IO blocked inside a lock. A service holds a lock while doing synchronous disk writes. If eMMC garbage collection kicks in, write latency can jump to seconds. A 60-second timeout is not generous under extreme IO jitter.
Severe Binder congestion. When the Binder thread pool is exhausted, any logic that depends on Binder communication to release a lock can sit in a queue. No single call has to be permanently deadlocked. If overall throughput drops to zero, Watchdog can still classify the situation as overdue.
Finding the root cause from stacks
After a Watchdog restart, the key debugging material is under data/anr/. File names often look like trace_01. These traces are usually more detailed than a regular ANR traces.txt.
The investigation path is:
- Start with the Watchdog thread itself: which
Monitor.monitor()call is blocked? - Find the corresponding Binder thread: who owns that lock, and what is it waiting for?
- Trace the cross-process call chain: if the Binder call leaves
system_server, inspect the callee process stacks as well, usually SurfaceFlinger or mediaserver.
I once hit a case where Watchdog restarted the system and the stack showed AMS waiting for the ActivityStackSupervisor lock.
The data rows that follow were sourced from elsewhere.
/-- Turns of ENC over the wire, the channel ready: the serialized chunks go behind the bytes in flight (rules R125, R130). -/
theorem run_encTurns {n : Nat} {s : State} {cs : List Chunk} {e : Enc} (ms : List Move) (h : EncRuns n s cs e)
    (hr : s.chan.txReady = true) (hs : s.schedule = List.replicate n .encTurn ++ ms) :
    Host.Core.run Sys2Proof.core n s =
      .next { s with
        enc := e
        chan := { s.chan with bytes := s.chan.bytes ++ serAll cs }
        events := s.events ++ cs.flatMap takenEvents
        schedule := ms } := by
  induction n generalizing s cs with
  | zero =>
    cases h
    rw [run_zero, ← show s.schedule = ms from hs]
    simp
  | succ n ih =>
    obtain _ | ⟨hnext, hrest⟩ := h
    rename_i e₁ c cs
    let o := s.setSchedule (List.replicate n .encTurn ++ ms)
    have hnext' : encNext o = .next (o.setEnc e₁, c) := encNext_under o hnext
    have hstep : step s = encTurn o := step_encTurn hs
    cases c with
    | none =>
      rw [encTurn_of_silent hnext'] at hstep
      rw [run_succ_of_next _ hstep]
      exact ih (s := o.setEnc e₁) (hrest.of_same rfl rfl rfl) hr rfl
    | some c =>
      let u : State := { sendChunk c (o.setEnc e₁) with events := s.events ++ takenEvents c }
      have hu : encTurn o = .next u := by
        rw [encTurn_of_ready (s := o) hr hnext', chunkTaken_eq]
        rfl
      rw [run_succ_of_next _ (hstep.trans hu)]
      refine (ih (s := u) (hrest.of_same rfl rfl rfl) hr rfl).trans ?_
      simp only [Option.toList_some, List.singleton_append, serAll_cons, List.flatMap_cons, ← List.append_assoc]
      rfl

/-! ## The start -/

/-- The state that `enc_start` leaves between encodes (rule R81). -/
def State.started (s : State) (ms : List Move) : State :=
  { s with enc := { s.enc with busy := true, idx := 0 }, starts := s.starts + 1, schedule := ms }

theorem step_encStart {s : State} {ms : List Move} (hb : s.enc.busy = false) (hs : s.schedule = .encStart :: ms) :
    step s = .next (s.started ms) := by
  rw [step_scheduled hs, makeMove, encStart_of_not_busy (s := (s.setSchedule ms).countStart) hb]
  rfl

/-- Registers in their ranges are at rest between encodes (rules R32(c), R32(d)). -/
theorem started_of_encOk {s : State} (ms : List Move) (hb : s.enc.busy = false) (hok : EncOk s.params.encL s.enc) :
    (s.started ms).enc.Started := by
  have hm := hok.idle_of_not_busy hb
  have hrun := hok.runOk
  refine ⟨rfl, hm, hrun.llen_zero (by simp [hm]), hrun.cnt_zero (by simp [hm]), rfl, ?_⟩
  show s.enc.ending = false
  by_contra he
  have hbusy := (hok.ending_at_end (by simpa using he)).1
  rw [hb] at hbusy
  cases hbusy

theorem encodeFrame_eq (s : State) :
    ∃ cs, (encodeFrame s).chunks = cs ++ [.endMark] ∧ (∀ c, c ∈ cs → c ≠ .endMark) ∧
      expandAll cs = deltaStream (encXorActive s) (readAll s .frame) (readAll s .txb) :=
  ⟨_, rleEncode_eq_payload _, payloadChunks_ne_end _, expandAll_payloadChunks _⟩

theorem takenEvents_encodeFrame (s : State) : (encodeFrame s).chunks.flatMap takenEvents = [.encDone] := by
  obtain ⟨cs, hcs, hne, -⟩ := encodeFrame_eq s
  rw [hcs, takenEvents_frame hne]

theorem EncodeLeaves.readAll_txb {s : State} {e : Enc} (h : EncodeLeaves s e) : readAll (s.setEnc e) .txb = readAll s .frame :=
  List.map_congr_left fun i hi => h.txb_frame i (List.mem_range.1 hi)

/-- The state in which one encode has sent its chunks over the wire. -/
def State.sent (s : State) (ms : List Move) (e : Enc) : State :=
  { s with
    enc := e
    chan := { s.chan with bytes := s.chan.bytes ++ serAll (encodeFrame s).chunks }
    events := s.events ++ [.encDone]
    starts := s.starts + 1
    schedule := ms }

/-- The turns that follow a start between encodes, whatever the schedule. -/
theorem encRuns_started {s : State} (hb : s.enc.busy = false) (hok : EncOk s.params.encL s.enc) :
    ∃ e, EncRuns (s.params.encL + 2) (s.started []) (encodeFrame s).chunks e ∧ EncodeLeaves s e := by
  obtain ⟨e, hruns, h⟩ := encRuns_encode (started_of_encOk [] hb hok)
  exact ⟨e, hruns, h.txb_frame, h.txb_elsewhere, h.first, h.busy, h.mode, h.llen, h.cnt, h.idx, h.ending⟩

/-- The start and the turns of one encode over the wire. -/
theorem run_encode {s : State} {ms : List Move} {e : Enc} (hb : s.enc.busy = false)
    (hruns : EncRuns (s.params.encL + 2) (s.started []) (encodeFrame s).chunks e) (hr : s.chan.txReady = true)
    (hs : s.schedule = .encStart :: (List.replicate (s.params.encL + 2) .encTurn ++ ms)) :
    Host.Core.run Sys2Proof.core (s.params.encL + 3) s = .next (s.sent ms e) := by
  have hstep := step_encStart hb hs
  have hruns' := hruns.of_same (t := s.started (List.replicate (s.params.encL + 2) .encTurn ++ ms)) rfl rfl rfl
  have hsent := run_encTurns ms hruns' hr rfl
  rw [takenEvents_encodeFrame] at hsent
  rw [run_succ_of_next _ hstep]
  exact hsent

/-- Settles O40: the start leaves the registers at rest, and the turns emit what the function gives. -/
theorem encodeStepsSendEncodedFrame : Obligations.EncodeStepsSendEncodedFrame := by
  unfold Obligations.EncodeStepsSendEncodedFrame
  intro s ms hb hok hr hs
  obtain ⟨e, hruns, h⟩ := encRuns_started hb hok
  exact ⟨s.sent ms e, run_encode hb hruns hr hs, rfl, h.readAll_txb, h.first, h.txb_frame, h.txb_elsewhere, h.first,
    h.busy, h.mode, h.llen, h.cnt, h.idx, h.ending, rfl, rfl, rfl, rfl, rfl, rfl⟩

end Sys2Proof.Machine
end

section
/-! The invariant of the system (10_state.md section 5): it holds at reset, every step keeps it, and what it rules out (rules R25, R32,
R33, R40, R104, R117, R196). -/

namespace Sys2Proof.Machine

/-! ## Buffers in canonical form -/

theorem cellsOk_nil (u : Option Byte) (len : Nat) : CellsOk u len [] := ⟨Memory.wf_nil u, nofun⟩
The thread holding that lock was running WindowManager.removeWindow(). At first glance it looked like an AMS-WMS deadlock. After following the chain, the real issue turned out to be a lost vsync signal on the SurfaceFlinger side, which caused WMS relayoutWindow to block indefinitely. The root cause was not inside system_server at all.
For Watchdog issues, the stack tells you where the system blocked. The actual deadlock cycle often has to be reconstructed across processes.
How Watchdog and ANR cooperate
One easy detail to miss: Watchdog and ANR are not fully separate mechanisms. When Watchdog enters the WAITED_HALF state, the first 30-second timeout, it actively calls AMS dumpStackTraces() and reuses the ANR path to collect process stacks.
That is why dumps triggered by Watchdog are more complete than normal ANR dumps. They include native processes and kernel threads, not just app processes. The cost is that, when the system is already badly congested, the dump operation itself can make the freeze worse and create a feedback loop where the device gets stuck dumping.
Android 12 introduced an optimization: before Watchdog triggers heavy dumps, it checks the IO wait ratio through ProcessCpuTracker. If the ratio exceeds a threshold, it skips some expensive dumps and prioritizes restart. Production data shows that this strategy significantly shortens the failure duration where the whole device appears frozen during dumping.